- [Directions for this task] Output the data word for word. Begin at its first line and end at the line with "(fun _ => arr) ∧".

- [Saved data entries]
----------

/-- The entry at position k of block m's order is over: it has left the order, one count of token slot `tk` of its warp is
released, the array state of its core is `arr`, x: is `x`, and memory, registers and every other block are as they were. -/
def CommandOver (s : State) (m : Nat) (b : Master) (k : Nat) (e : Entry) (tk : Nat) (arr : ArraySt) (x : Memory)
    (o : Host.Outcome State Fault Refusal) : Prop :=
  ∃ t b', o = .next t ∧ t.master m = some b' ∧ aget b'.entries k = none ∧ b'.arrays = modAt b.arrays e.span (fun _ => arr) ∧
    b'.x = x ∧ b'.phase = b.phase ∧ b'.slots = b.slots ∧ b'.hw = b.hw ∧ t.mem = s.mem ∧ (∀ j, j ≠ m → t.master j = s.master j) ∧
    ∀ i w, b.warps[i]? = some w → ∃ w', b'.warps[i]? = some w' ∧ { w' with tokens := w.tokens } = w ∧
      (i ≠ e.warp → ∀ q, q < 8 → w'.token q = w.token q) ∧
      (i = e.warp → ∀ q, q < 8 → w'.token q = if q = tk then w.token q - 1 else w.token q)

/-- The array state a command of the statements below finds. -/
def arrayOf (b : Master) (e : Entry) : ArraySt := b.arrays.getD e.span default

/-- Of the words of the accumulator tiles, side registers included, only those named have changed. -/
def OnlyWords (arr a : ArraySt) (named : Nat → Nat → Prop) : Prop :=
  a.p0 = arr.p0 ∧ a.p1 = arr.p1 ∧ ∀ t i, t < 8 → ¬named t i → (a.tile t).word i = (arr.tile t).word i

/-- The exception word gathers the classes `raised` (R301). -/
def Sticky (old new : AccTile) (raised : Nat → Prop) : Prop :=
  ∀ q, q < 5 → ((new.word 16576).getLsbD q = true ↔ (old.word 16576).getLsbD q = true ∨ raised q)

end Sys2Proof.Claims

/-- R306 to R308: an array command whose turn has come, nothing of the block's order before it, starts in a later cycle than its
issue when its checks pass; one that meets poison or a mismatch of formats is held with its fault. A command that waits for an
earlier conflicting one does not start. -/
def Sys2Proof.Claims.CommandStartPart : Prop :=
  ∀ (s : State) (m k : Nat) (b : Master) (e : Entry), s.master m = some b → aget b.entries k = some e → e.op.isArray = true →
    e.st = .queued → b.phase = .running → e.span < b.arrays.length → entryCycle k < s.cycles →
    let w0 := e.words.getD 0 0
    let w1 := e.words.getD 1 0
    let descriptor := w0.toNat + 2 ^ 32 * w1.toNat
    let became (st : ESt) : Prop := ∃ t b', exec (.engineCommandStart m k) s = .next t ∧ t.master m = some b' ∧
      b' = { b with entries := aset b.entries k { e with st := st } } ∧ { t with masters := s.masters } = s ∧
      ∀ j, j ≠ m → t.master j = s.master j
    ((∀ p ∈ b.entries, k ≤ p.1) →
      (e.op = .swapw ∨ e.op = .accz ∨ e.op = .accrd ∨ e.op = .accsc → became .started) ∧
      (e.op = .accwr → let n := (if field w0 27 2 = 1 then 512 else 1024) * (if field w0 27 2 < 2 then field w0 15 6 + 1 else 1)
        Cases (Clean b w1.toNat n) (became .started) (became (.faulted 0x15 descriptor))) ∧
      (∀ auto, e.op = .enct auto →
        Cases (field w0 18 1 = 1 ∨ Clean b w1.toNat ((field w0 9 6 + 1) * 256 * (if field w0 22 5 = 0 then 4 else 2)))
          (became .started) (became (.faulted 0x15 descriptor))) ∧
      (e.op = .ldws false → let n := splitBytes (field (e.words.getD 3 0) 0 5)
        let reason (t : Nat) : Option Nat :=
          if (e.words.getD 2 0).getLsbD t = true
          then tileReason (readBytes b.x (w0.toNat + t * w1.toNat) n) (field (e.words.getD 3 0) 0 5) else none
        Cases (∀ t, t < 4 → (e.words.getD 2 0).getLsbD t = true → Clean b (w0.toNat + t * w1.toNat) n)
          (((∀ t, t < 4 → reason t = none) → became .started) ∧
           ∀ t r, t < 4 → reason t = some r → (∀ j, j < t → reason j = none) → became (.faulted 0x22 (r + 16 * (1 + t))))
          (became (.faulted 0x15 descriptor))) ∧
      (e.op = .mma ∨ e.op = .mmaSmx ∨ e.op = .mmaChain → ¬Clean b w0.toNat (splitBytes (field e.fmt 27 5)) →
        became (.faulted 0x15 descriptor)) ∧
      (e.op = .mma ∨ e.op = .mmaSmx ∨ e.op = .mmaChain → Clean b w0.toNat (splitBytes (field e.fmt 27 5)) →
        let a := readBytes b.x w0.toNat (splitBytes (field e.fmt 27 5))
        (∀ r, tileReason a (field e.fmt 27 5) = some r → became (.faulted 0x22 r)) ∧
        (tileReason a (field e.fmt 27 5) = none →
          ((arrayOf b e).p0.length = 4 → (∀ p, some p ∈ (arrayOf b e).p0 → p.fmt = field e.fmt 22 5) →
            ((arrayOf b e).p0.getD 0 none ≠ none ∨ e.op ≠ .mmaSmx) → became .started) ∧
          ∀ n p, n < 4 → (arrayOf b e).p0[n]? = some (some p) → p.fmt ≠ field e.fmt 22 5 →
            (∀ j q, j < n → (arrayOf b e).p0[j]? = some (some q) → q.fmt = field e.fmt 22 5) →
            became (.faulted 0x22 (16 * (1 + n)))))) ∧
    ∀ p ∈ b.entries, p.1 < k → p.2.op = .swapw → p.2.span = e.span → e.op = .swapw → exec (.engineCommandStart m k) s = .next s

----------

- [Result]
/-- The entry at position k of block m's order is over: it has left the order, one count of token slot `tk` of its warp is
released, the array state of its core is `arr`, x: is `x`, and memory, registers and every other block are as they were. -/
def CommandOver (s : State) (m : Nat) (b : Master) (k : Nat) (e : Entry) (tk : Nat) (arr : ArraySt) (x : Memory)
    (o : Host.Outcome State Fault Refusal) : Prop :=
  ∃ t b', o = .next t ∧ t.master m = some b' ∧ aget b'.entries k = none ∧ b'.arrays = modAt b.arrays e.span (fun _ => arr) ∧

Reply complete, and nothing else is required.